OUR organization offers 24PetWatch microchips, which include free registration into the 24PetWatch pet recovery service. For more information visit www.24petwatch.com or call 1-866-597-2424. This pet also is eligible for 30 days of pre-paid ShelterCare pet health insurance. For more information please visit www.sheltercare.com or call 1-866-375-PETS.

http://www.petfinder.com/shelterSearch/shelterSearch.cgi?shelterid=NY420


----------



## Penny & Maggie's Mom (Oct 4, 2007)

He's gorgeous. Doesn't look like a mix to me. Didn't we have someone in NY looking???


----------



## Blaireli (Jun 3, 2008)

Oh, he's gorgeous!


----------



## FranH (May 8, 2005)

Penny & Maggie's Mom said:


> He's gorgeous. Doesn't look like a mix to me. Didn't we have someone in NY looking???


 
Doesn't look like a mix to me, either. Must be the black treat spot on the tongue


----------



## GoldenJoyx'stwo (Feb 25, 2007)

Is he close to Peppertree?


----------



## gil1075 (Jan 13, 2009)

Oh I wish I lived in NY I'd take him in a heartbeat.


----------



## fameb (Feb 10, 2009)

What a cutie!

If only our Yogi was older.

This is a No Kill shelter right?


----------



## Penny & Maggie's Mom (Oct 4, 2007)

gil1075 said:


> Oh I wish I lived in NY I'd take him in a heartbeat.

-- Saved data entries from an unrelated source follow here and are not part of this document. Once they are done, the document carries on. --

-- ==== Sys2Proof/Machine/ChannelCommands.lean ====
section
/-! DEFINITION. The commands of the Load Budget Unit: channels (R38 to R53), limits (R54 to R56), the meters and the sample (R57, R58), the
reading of the figures and the queue (R86, R87), and its timer and trip events. -/

namespace Sys2Proof.Machine

/-! ### Channel fields on the line -/

/-- A class on the line; that of an UNUSED channel is open (R38). -/
def classByte (r : Role) : Bytes :=
  match r.cls with
  | some k => le8 k.code
  | none => [Config.noClassByte]

/-- A role target on the line; that of an UNUSED channel is open (R38). -/
def roleTargetByte : Option Nat → Bytes
  | some n => le8 n
  | none => [Config.noRoleTargetByte]

/-- A channel state on the line: its code, then the step count (12.4); that of a LIGHT channel, which the manual leaves open, is 0
(DESIGN CHOICE, log entry 31). -/
def channelStateBytes (c : Channel) : Bytes := le8 c.state.code ++ le8 c.drivenSteps

/-- A channel's configuration on the line, in the order of CONFIG CHANNEL, with the derived class (R41); that the class stands behind
the protected minimum is the model's choice (PRESUMED, log entry 8). -/
def channelConfigBytes (c : ChannelConfig) : Bytes :=
  le8 c.role.code ++ roleTargetByte c.roleTarget ++ le8 c.steps ++ le16 c.rating ++ le8 c.priority ++ le16 c.minOn
    ++ le16 c.minOff ++ leFlag c.tripUsed ++ le16 c.protMin ++ classByte c.role

/-! ### CONFIG CHANNEL (R39, R40, R52) -/

/-- Whether another channel than i holds a role and role target (R40). -/
def State.boundElsewhere (s : State) (i : Fin 128) (r : Role) (target : Option Nat) : Bool :=
  r != .unused && (indices 128).any fun j => j != i && (s.chan j).cfg.role == r && (s.chan j).cfg.roleTarget == target

/-- Step 1 of R52: the channel is brought to zero and the arbiter's records are cleared of it. -/
def bringToZero (i : Fin 128) (s : State) : State :=
  setGranted i 0 (s.putChan i { s.chan i with entry := none, minOnT := none })

/-- Whether a channel keeps its trip condition under a new configuration (R52). -/
def Channel.staysTripped (c : Channel) (n : ChannelConfig) : Bool := c.tripped && n.role.isStep && n.tripUsed

/-- Min-off after step 3 of R52, from the channel as it stood before step 1 and the new configuration. -/
def Channel.settledMinOff (c : Channel) (n : ChannelConfig) : Timer :=
  if !n.role.isStep then none
  else if (c.cfg.role.isStep && 0 < c.granted) || (c.tripped && !c.staysTripped n) then startTimer n.minOff
  else
    match c.minOffT with
    | some r => if n.minOff = 0 then none else some (min r n.minOff)
    | none => none

/-- Steps 2 to 4 of R52 at the channel: the new configuration, the timers and state, the restarted target, and a LIGHT channel's
protected part. `was` is the channel before step 1. -/
def applyConfig (i : Fin 128) (was : Channel) (n : ChannelConfig) (s : State) : State :=
  let c := { s.chan i with
    cfg := n, minOffT := was.settledMinOff n, tripped := was.staysTripped n
    target := if n.role = Role.light then n.protMin else 0 }
  s.putChan i { c with granted := c.protPart s.stop.state }

/-- The channel-bound event: the role unit that owns the role target answers with its present target (R52 step 4, R100, R133,
R150). -/
def channelBound (i : Fin 128) (s : State) : State :=
  match (s.chan i).cfg.role, (s.chan i).cfg.roleTarget with
  | .heater, some n => match index? 12 n with
    | some z => heaterBound i z s
    | none => s
  | .fan, some n => match index? 12 n with
    | some z => fanBound i z s
    | none => s
  | .light, some n => match index? 24 n with
    | some z => lightBound i z s
    | none => s
  | .curtain, some n => match index? 32 n with
    | some d => curtainBound i d s
    | none => s
  | .docklight, some n => match index? 32 n with
    | some d => docklightBound i d s
    | none => s
  | _, _ => s

/-- The end of a CONFIG CHANNEL: a channel whose used trip line stands asserted trips (R52). -/
def tripIfAsserted (i : Fin 128) (s : State) : State := if (s.chan i).tripsNow then trip i s else s

/-- An accepted CONFIG CHANNEL (R52). The role unit's answer is a walk trigger of its own: at its end, before the recomputation, the
tight flag is compared and the shed condition settled (DEDUCED, log entry 21). A lighting zone's answer begins with its protected-minimum
event, which works P_prot out afresh before the target is taken (R61, R150). -/
def reconfigure (i : Fin 128) (n : ChannelConfig) (s : State) : State :=
  tripIfAsserted i (reprotect (channelBound i (applyConfig i (s.chan i) n (bringToZero i s))))

/-- CONFIG CHANNEL (R39, R52). -/
def execConfigChannel (tag : Byte) (body : Bytes) (s : State) : Result :=
  request 0x28 tag body
    (fun t =>
      match index? 128 (u8 body 0), role? (u8 body 1) with
      | some i, some r =>
        match roleTarget? r (u8 body 2) with
        | none => (t, stOutOfRange)
        | some target =>
          if t.boundElsewhere i r target then (t, stDuplicate)
          else
            let n := channelTreated r target body
            let u := reconfigure i n t
            (u, stTreated (channelClamped body n) ++ le8 i ++ classByte r ++ channelStateBytes (u.chan i))
      | _, _ => (t, stOutOfRange)) s

/-- READ CHANNEL (R41); the target, the granted and the driven take two bytes each and the serial four (PRESUMED, log entry 8). -/
def execReadChannel (tag : Byte) (body : Bytes) (s : State) : Result :=
  request 0x29 tag body
    (fun t =>
      match index? 128 (u8 body 0) with
      | none => (t, stOutOfRange)
      | some i =>
        let c := t.chan i
        (t, stOk ++ channelConfigBytes c.cfg ++ channelStateBytes c ++ le16 c.target ++ le16 c.granted
              ++ le16 (if c.cfg.role = .light then c.drivenLevel else c.drivenSteps) ++ leTime c.minOnT ++ leTime c.minOffT
              ++ le32 c.serial ++ leFlag c.tripIn)) s

/-- An accepted ACK TRIP: min-off starts, the stored target counts again, and the arbiter walks (R51). -/
def acknowledge (i : Fin 128) (s : State) : State :=
  let c := s.chan i
  arbitrate (keepEntry false i (s.putChan i { c with tripped := false, minOffT := startTimer c.cfg.minOff }))

/-- ACK TRIP (R51). -/
def execAckTrip (tag : Byte) (body : Bytes) (s : State) : Result :=
  request 0x2A tag body
    (fun t =>
      match index? 128 (u8 body 0) with
      | none => (t, stOutOfRange)
      | some i =>
        if (t.chan i).state ≠ .tripped then (t, stWrongState ++ channelStateBytes (t.chan i))
        else if (t.chan i).tripIn then (t, stInputActive ++ channelStateBytes (t.chan i))
        else
          let u := acknowledge i t
          (u, stOk ++ channelStateBytes (u.chan i))) s

/-! ### Limits and figures -/

/-- SET LIMITS (R55). -/
def execSetLimits (tag : Byte) (body : Bytes) (s : State) : Result :=
  request 0x30 tag body
    (fun t =>
      let l := treatLimits (limitsSent body)
      let u := t.setBudget { t.budget with configured := l }
      (u, stTreated (l != limitsSent body) ++ limitsBytes l ++ limitsBytes u.budget.active
            ++ leFlag (l.window != u.budget.active.window))) s

/-- The figures of one class in READ BUDGET (R86). -/
def State.classFigures (s : State) (k : LoadClass) : Bytes :=
  le32 (s.budget.reserve.get k) ++ le32 (s.classGrant k) ++ le32 (s.poolUsed k) ++ le32 (s.fair k) ++ le32 (s.avail k)

/-- The last-window group of READ BUDGET: the over-contract flag is bit 0, the estimated flag bit 1, and bit 2 is set for the end
CLOCK_SET (R64, R86; the bits are PRESUMED, log entry 8; the bytes of an empty record are open, log entry 16). -/
def lastWindowBytes : Option LastWindow → Bytes
  | some w =>
    le32 w.energy ++ le16 w.length ++ le32 w.average ++ le16 w.contract
      ++ le8 ((if w.overContract then 1 else 0) + (if w.estimated then 2 else 0) + (if w.byClockSet then 4 else 0))
      ++ leTime w.closeTime
  | none =>
    (List.range 4).map Config.emptyWindowByte ++ le16 0 ++ (List.range 7).map (fun n => Config.emptyWindowByte (4 + n))
      ++ leTime none

/-- The fields of the READ BUDGET reply (R86). -/
def State.budgetFields (s : State) : Bytes :=
  let b := s.budget
  let urgent := s.queued.filter fun i => match (s.chan i).entry with
    | some e => e.urgent
    | none => false
  let held := s.queued.filter fun i => (s.chan i).heldEntry
  le32 b.energy ++ le16 b.elapsed ++ le16 b.windowLen ++ le16 b.remaining ++ le8 b.silence ++ leFlag b.silent
    ++ le32 b.pu ++ le32 b.ct ++ le32 b.managed ++ le32 b.pProt ++ le32 b.shareable ++ le8 s.plan.current.fields.profile
    ++ s.classFigures .light ++ s.classFigures .heat ++ s.classFigures .air ++ s.classFigures .dock
    ++ le32 b.pool ++ leInt32 s.free
    ++ leFlag b.tight ++ leFlag s.isTight ++ leFlag b.shed ++ le8 s.queued.length ++ le8 urgent.length ++ le8 held.length
    ++ le8 s.deficitMembers.length ++ le32 (sumTable Channel.deficit b.channels)
    ++ lastWindowBytes b.lastWindow

/-- READ BUDGET (R86). -/
def execReadBudget (tag : Byte) (body : Bytes) (s : State) : Result :=
  request 0x31 tag body (fun t => (t, stOk ++ t.budgetFields)) s

/-- A start-queue record on the line: the flags byte holds urgent in bit 0 and held in bit 1 (R87; the bits are PRESUMED, log entry 8). -/
def State.entryBytes (s : State) (i : Fin 128) : Bytes :=
  let c := s.chan i
  match c.entry with
  | some e =>
    le8 i ++ classByte c.cfg.role ++ le8 c.cfg.priority ++ le8 c.wanted ++ le32 e.age
      ++ le8 ((if e.urgent then 1 else 0) + (if c.heldEntry then 2 else 0))
  | none => []

/-- A deficit record on the line (R87). -/
def State.deficitBytes (s : State) (i : Fin 128) : Bytes :=
  let c := s.chan i
  le8 i ++ le8 c.cfg.priority ++ le16 c.target ++ le16 c.granted ++ le16 c.deficit

/-- READ QUEUE (R87); the total, the position and the number of records take one byte each (PRESUMED, log entry 8). -/
def execReadQueue (tag : Byte) (body : Bytes) (s : State) : Result :=
  request 0x32 tag body
    (fun t =>
      let pos := u8 body 1
      let reply (all : List (Fin 128)) (enc : Fin 128 → Bytes) : Bytes :=
        let out := (all.drop pos).take 24
        stOk ++ le8 (u8 body 0) ++ le8 all.length ++ le8 pos ++ le8 out.length ++ out.flatMap enc
      if 127 < pos then (t, stOutOfRange)
      else
        match u8 body 0 with
        | 0 => (t, reply t.queueOrder t.entryBytes)
        | 1 => (t, reply t.deficitOrder t.deficitBytes)
        | _ => (t, stOutOfRange)) s

/-! ### Events -/

/-- A pulse on a meter input (R57). -/
def countPulse (m : Meter) (b : LoadBudget) : LoadBudget :=
  match m with
  | .total => { b with nT := satAdd Config.max16 b.nT 1 }
  | .unmanaged => { b with nU := satAdd Config.max16 b.nU 1 }

/-- METER_PULSE (R57). -/
def execMeterPulse (m : Meter) (s : State) : Result := whenRunning (fun t => t.setBudget (countPulse m t.budget)) s

/-- METER_SAMPLE: the sample, when the sampler's interval has run out (R57, R58). -/
def execMeterSample (s : State) : Result := whenRunning (fun t => if t.budget.sampleT = 0 then meterSample t else t) s

/-- MIN_ON_EXPIRY (R45). -/
def execMinOnExpiry (i : Fin 128) (s : State) : Result :=
  whenRunning (fun t => if (t.chan i).minOnT = some 0 then minOnExpired i t else t) s

/-- MIN_OFF_EXPIRY (R46). -/
def execMinOffExpiry (i : Fin 128) (s : State) : Result :=
  whenRunning (fun t => if (t.chan i).minOffT = some 0 then minOffExpired i t else t) s

/-- URGENCY_EXPIRY (R77). -/
def execUrgencyExpiry (i : Fin 128) (s : State) : Result := whenRunning (urgencyReached i) s

/-- A trip sample is recorded, and an asserted one trips a channel whose trip line is used (R38, R50). -/
def tripSampled (i : Fin 128) (asserted : Bool) (s : State) : State :=
  tripIfAsserted i (s.putChan i { s.chan i with tripIn := asserted })

/-- TRIP_SAMPLE: before the running state the level is recorded and no more (R43, R50). -/
def execTripSample (i : Fin 128) (asserted : Bool) (s : State) : Result :=
  if s.stage = .running then .next (tripSampled i asserted s)
  else .next (s.putChan i { s.chan i with tripIn := asserted })

end Sys2Proof.Machine
end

If you REALLY want him...... there's always a transport. We've done it before ..... from FL to Canada and from FL to California.


----------



## S-Dog's Mom (Jan 9, 2009)

My husband would KILL me.... he's so cute!


----------



## GoldenJoyx'stwo (Feb 25, 2007)

I sent a message to Peppertree, but it was through their web site. I dislike those forms you fill out. I like direct email address. If anyone has Peppertrees, maybe you can contact them. 

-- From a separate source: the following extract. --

-- ==== Sys2Proof/Machine/Core.lean ====
section
/-! DEFINITION. The machine as the host runs it. -/

def Sys2Proof.core : Host.Core := { State := Sys2Proof.Machine.State, Fault := Sys2Proof.Machine.Fault, Refusal := Sys2Proof.Machine.Refusal, step := Sys2Proof.Machine.step, reset := Sys2Proof.Machine.State.reset }
end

Sunshine also rescues in NY. I haven't contacted Sunshine.


----------



## gil1075 (Jan 13, 2009)

Day late dollar short, I just called and Luke has already been adopted.


----------



## fameb (Feb 10, 2009)

gil1075 said:


> Day late dollar short, I just called and Luke has already been adopted.


More good news for the day!

Goldens don't seem to stay in shelters to long.


----------



## GoldenJoyx'stwo (Feb 25, 2007)

fameb said:


> More good news for the day!
> 
> Goldens don't seem to stay in shelters to long.


Great news! Always post. Sometimes GR's do stay in the shelters and they do die...I truly believe it's best to error on the side of caution.


----------



## Karen519 (Aug 21, 2006)

*So glad you girls were all over this*

So glad you girls were all over this and Kimm is absolutely RIGHT!!

There are Golden Retrievers in Shelters that DON'T GET OUT and end up dying!!

Always post them and email the rescues!!

LUKE-WHAT A HANDSOME BOY!!

*P.S. IF ANYONE WANTS TO GO TO PETFINDER.ORG AND PUT IN GOLDEN RETRIEVER AND YOUR STATE AND HIT ENTER YOU WILL SEE HOW MANY ARE IN NEED!!*


----------



## GoldenJoyx'stwo (Feb 25, 2007)

We are so lucky in our state. Most GR's are adopted or rescued quickly from the shelters. I still try to contact someone just in case.


----------